---- Provided data

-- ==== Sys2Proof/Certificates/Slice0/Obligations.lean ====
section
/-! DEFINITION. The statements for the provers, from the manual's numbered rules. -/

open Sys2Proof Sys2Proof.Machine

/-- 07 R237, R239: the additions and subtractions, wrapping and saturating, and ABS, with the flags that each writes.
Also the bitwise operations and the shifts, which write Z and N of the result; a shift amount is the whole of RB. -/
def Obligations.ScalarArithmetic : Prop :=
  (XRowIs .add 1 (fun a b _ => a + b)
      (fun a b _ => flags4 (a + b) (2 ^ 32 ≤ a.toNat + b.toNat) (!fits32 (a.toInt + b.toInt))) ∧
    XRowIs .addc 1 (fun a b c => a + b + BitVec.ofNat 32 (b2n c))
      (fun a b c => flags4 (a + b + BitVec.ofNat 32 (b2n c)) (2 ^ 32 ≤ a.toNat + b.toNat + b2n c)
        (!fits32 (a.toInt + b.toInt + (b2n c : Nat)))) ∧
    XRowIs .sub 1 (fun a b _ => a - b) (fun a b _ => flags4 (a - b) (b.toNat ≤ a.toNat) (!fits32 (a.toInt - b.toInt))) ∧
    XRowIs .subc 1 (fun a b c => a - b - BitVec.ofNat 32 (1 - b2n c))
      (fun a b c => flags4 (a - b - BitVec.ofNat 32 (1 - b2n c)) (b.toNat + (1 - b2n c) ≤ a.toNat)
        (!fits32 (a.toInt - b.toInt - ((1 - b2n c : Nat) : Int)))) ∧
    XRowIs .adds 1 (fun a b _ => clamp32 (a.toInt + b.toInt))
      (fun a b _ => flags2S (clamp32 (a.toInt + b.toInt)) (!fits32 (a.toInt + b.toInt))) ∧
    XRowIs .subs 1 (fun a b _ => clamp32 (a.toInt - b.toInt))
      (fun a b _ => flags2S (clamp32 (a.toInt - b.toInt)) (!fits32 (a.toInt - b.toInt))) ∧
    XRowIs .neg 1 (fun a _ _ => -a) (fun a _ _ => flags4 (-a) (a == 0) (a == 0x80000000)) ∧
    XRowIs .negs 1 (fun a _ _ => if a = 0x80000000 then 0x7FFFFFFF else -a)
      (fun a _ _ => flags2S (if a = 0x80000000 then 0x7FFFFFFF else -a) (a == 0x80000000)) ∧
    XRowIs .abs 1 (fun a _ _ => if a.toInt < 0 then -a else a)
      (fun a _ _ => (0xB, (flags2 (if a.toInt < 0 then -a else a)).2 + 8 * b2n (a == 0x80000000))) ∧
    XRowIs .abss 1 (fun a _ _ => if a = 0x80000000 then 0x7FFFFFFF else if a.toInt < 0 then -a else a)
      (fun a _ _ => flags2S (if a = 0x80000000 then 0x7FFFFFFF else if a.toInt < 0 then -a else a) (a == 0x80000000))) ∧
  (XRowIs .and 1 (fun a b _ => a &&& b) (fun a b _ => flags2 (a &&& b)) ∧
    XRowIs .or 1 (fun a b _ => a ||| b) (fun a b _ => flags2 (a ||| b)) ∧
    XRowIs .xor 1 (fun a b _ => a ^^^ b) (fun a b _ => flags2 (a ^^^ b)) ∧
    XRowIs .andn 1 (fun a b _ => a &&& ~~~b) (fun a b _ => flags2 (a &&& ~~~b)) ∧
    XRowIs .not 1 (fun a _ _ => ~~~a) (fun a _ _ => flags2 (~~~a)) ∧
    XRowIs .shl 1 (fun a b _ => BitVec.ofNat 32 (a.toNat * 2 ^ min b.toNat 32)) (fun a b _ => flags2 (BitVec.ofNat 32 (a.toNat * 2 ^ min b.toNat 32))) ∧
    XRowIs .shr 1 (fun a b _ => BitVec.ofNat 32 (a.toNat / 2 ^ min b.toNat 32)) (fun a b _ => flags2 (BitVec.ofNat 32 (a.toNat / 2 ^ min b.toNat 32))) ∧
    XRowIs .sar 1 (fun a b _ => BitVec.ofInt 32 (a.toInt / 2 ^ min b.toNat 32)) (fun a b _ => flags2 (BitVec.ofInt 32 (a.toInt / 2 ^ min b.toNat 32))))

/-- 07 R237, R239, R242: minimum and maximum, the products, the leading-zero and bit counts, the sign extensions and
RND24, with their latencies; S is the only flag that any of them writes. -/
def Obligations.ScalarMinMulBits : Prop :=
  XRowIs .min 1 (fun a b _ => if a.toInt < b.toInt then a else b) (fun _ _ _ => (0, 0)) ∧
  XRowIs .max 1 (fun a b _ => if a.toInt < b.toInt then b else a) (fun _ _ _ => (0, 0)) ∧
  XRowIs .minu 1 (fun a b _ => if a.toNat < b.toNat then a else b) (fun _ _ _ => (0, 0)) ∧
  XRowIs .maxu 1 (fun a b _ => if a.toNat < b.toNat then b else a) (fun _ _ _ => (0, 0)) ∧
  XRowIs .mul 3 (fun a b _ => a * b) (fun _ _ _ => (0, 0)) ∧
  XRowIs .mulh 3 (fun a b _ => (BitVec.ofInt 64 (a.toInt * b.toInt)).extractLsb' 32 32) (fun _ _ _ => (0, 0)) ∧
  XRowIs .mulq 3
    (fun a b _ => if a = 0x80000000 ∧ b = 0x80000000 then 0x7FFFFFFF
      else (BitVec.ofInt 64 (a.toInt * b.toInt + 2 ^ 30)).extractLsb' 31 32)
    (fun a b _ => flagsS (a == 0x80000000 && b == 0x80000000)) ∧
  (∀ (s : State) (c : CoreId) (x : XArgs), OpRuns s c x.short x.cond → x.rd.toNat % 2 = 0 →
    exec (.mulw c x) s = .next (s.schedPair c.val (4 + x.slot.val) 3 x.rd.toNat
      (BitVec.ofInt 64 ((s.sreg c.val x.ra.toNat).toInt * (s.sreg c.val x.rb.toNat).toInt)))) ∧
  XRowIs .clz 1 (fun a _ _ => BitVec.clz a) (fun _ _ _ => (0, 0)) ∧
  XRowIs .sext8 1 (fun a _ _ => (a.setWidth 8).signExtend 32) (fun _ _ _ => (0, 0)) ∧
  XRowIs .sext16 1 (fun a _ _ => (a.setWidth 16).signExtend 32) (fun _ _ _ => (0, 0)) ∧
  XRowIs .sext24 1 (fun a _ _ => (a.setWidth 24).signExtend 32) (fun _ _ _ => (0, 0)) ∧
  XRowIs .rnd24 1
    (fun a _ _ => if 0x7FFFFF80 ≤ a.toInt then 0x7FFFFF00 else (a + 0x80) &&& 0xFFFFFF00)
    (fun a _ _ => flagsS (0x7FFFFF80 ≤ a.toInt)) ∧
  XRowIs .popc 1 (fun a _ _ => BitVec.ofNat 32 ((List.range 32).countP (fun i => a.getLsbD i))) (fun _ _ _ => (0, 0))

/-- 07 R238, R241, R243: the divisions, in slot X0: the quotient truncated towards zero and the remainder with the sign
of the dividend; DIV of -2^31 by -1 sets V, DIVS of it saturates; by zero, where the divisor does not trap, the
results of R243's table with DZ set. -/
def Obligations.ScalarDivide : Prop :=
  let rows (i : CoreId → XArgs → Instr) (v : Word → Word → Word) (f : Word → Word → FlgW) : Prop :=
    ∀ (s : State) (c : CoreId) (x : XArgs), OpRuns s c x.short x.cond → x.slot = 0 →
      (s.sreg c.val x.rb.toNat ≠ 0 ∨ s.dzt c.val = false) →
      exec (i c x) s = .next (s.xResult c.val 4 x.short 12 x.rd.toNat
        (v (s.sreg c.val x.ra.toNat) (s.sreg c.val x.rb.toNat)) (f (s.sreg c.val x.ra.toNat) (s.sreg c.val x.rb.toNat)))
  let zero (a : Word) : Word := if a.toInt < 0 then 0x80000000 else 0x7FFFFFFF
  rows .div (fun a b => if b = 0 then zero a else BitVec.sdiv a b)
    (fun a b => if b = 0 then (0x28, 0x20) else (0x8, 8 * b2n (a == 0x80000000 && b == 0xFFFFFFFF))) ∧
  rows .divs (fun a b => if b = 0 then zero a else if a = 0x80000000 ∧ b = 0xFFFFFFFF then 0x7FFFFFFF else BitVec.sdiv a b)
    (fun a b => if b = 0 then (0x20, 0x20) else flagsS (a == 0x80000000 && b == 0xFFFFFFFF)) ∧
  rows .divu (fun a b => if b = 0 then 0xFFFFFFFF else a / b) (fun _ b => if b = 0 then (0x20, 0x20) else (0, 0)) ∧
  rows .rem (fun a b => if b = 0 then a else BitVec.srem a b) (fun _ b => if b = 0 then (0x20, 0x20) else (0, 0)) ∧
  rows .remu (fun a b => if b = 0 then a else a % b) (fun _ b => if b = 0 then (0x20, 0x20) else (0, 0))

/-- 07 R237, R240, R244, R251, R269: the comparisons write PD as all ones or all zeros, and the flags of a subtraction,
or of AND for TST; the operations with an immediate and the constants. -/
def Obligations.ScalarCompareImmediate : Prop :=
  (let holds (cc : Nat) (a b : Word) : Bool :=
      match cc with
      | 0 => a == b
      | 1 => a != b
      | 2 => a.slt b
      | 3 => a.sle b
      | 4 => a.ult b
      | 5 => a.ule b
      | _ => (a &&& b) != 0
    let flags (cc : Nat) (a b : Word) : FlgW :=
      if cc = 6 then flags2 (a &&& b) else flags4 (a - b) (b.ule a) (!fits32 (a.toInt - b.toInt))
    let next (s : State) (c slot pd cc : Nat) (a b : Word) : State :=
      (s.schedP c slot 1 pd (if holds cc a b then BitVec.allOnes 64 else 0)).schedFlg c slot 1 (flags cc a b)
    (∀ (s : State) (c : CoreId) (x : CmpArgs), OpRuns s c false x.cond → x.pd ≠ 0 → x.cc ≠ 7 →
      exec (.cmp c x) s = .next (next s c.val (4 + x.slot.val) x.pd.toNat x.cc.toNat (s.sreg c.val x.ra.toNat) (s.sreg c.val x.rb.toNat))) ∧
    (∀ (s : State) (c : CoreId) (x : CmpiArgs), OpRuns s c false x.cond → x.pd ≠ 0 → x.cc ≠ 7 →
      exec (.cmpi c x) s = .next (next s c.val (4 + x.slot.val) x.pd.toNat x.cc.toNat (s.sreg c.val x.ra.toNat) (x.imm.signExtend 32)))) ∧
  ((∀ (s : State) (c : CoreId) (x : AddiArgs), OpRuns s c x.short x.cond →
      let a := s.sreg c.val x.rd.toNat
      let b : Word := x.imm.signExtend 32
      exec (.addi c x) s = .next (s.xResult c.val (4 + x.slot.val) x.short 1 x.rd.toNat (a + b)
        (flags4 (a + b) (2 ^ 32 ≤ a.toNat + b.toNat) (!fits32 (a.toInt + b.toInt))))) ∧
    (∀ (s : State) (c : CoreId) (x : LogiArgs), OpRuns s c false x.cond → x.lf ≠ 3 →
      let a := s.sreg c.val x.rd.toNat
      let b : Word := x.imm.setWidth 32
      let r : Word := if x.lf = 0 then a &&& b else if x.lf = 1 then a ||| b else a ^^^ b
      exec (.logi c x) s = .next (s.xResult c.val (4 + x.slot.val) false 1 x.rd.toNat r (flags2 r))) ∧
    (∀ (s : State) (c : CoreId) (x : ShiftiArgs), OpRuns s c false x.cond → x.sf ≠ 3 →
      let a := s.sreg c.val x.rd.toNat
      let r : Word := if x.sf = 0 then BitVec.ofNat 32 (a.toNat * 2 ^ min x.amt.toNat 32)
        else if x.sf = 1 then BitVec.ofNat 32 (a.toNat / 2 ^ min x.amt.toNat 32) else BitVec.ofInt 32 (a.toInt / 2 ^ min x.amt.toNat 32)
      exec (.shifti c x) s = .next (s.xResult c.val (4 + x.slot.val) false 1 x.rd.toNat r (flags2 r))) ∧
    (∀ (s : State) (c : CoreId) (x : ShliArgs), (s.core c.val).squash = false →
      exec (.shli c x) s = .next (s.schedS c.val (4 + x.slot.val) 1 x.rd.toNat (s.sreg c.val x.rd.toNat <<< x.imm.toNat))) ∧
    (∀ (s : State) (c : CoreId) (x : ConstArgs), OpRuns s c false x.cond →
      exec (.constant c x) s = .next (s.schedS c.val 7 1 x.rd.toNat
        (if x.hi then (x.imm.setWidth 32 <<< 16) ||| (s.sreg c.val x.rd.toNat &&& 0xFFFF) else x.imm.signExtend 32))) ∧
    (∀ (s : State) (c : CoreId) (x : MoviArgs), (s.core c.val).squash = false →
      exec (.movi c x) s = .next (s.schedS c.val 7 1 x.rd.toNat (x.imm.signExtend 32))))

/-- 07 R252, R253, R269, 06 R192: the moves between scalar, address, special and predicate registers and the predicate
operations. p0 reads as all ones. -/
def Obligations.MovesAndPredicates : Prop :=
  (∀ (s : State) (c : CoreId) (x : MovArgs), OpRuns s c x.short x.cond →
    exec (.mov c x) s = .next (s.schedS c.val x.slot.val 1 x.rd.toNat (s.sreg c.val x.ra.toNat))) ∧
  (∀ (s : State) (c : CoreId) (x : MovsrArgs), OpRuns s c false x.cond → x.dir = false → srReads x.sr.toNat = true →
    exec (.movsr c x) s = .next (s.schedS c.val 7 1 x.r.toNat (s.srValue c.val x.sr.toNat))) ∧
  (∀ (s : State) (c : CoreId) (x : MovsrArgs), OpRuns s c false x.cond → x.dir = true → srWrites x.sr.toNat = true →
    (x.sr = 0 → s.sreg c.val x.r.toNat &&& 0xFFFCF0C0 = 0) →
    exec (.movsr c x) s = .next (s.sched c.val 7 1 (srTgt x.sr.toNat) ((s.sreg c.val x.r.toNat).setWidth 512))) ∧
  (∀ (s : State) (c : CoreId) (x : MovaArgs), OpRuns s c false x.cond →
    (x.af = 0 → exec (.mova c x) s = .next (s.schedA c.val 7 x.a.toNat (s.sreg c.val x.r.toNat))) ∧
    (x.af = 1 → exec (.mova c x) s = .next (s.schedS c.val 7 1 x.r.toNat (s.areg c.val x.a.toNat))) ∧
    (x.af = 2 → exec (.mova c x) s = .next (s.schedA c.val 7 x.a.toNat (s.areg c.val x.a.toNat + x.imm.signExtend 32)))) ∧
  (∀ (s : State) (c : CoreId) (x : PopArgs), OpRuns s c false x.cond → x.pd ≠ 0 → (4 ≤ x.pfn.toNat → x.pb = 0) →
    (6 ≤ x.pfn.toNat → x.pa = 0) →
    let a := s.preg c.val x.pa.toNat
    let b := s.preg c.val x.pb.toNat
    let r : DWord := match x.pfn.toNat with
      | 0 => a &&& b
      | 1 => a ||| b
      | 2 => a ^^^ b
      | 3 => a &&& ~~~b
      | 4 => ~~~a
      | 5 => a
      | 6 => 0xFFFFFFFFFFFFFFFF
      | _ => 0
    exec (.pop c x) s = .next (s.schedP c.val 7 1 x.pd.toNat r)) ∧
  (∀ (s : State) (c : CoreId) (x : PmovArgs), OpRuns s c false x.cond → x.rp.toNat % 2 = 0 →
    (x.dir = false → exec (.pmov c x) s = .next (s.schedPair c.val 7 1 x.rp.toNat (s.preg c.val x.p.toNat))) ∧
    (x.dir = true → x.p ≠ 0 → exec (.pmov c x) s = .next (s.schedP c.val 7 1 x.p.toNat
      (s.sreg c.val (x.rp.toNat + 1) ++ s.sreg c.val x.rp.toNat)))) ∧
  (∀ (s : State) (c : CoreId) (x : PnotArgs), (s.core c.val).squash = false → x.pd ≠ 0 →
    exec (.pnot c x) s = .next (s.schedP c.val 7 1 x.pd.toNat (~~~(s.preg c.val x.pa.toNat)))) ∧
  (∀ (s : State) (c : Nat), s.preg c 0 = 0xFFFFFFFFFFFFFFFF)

--------

▶ _What needs to be done_:
Print, from the entries above, the line with "(!fits32 (a.toInt - b.toInt - ((1", the line with "XRowIs .shr 1" and all lines between them, exactly and with nothing else.

▶ _Task answer_:
        (!fits32 (a.toInt - b.toInt - ((1 - b2n c : Nat) : Int)))) ∧
    XRowIs .adds 1 (fun a b _ => clamp32 (a.toInt + b.toInt))
      (fun a b _ => flags2S (clamp32 (a.toInt + b.toInt)) (!fits32 (a.toInt + b.toInt))) ∧
    XRowIs .subs 1 (fun a b _ => clamp32 (a.toInt - b.toInt))
      (fun a b _ => flags2S (clamp32 (a.toInt - b.toInt)) (!fits32 (a.toInt - b.toInt))) ∧
    XRowIs .neg 1 (fun a _ _ => -a) (fun a _ _ => flags4 (-a) (a == 0) (a == 0x80000000)) ∧
    XRowIs .negs 1 (fun a _ _ => if a = 0x80000000 then 0x7FFFFFFF else -a)
      (fun a _ _ => flags2S (if a = 0x80000000 then 0x7FFFFFFF else -a) (a == 0x80000000)) ∧
    XRowIs .abs 1 (fun a _ _ => if a.toInt < 0 then -a else a)
      (fun a _ _ => (0xB, (flags2 (if a.toInt < 0 then -a else a)).2 + 8 * b2n (a == 0x80000000))) ∧
    XRowIs .abss 1 (fun a _ _ => if a = 0x80000000 then 0x7FFFFFFF else if a.toInt < 0 then -a else a)
      (fun a _ _ => flags2S (if a = 0x80000000 then 0x7FFFFFFF else if a.toInt < 0 then -a else a) (a == 0x80000000))) ∧
  (XRowIs .and 1 (fun a b _ => a &&& b) (fun a b _ => flags2 (a &&& b)) ∧
    XRowIs .or 1 (fun a b _ => a ||| b) (fun a b _ => flags2 (a ||| b)) ∧
    XRowIs .xor 1 (fun a b _ => a ^^^ b) (fun a b _ => flags2 (a ^^^ b)) ∧
    XRowIs .andn 1 (fun a b _ => a &&& ~~~b) (fun a b _ => flags2 (a &&& ~~~b)) ∧
    XRowIs .not 1 (fun a _ _ => ~~~a) (fun a _ _ => flags2 (~~~a)) ∧
    XRowIs .shl 1 (fun a b _ => BitVec.ofNat 32 (a.toNat * 2 ^ min b.toNat 32)) (fun a b _ => flags2 (BitVec.ofNat 32 (a.toNat * 2 ^ min b.toNat 32))) ∧
    XRowIs .shr 1 (fun a b _ => BitVec.ofNat 32 (a.toNat / 2 ^ min b.toNat 32)) (fun a b _ => flags2 (BitVec.ofNat 32 (a.toNat / 2 ^ min b.toNat 32))) ∧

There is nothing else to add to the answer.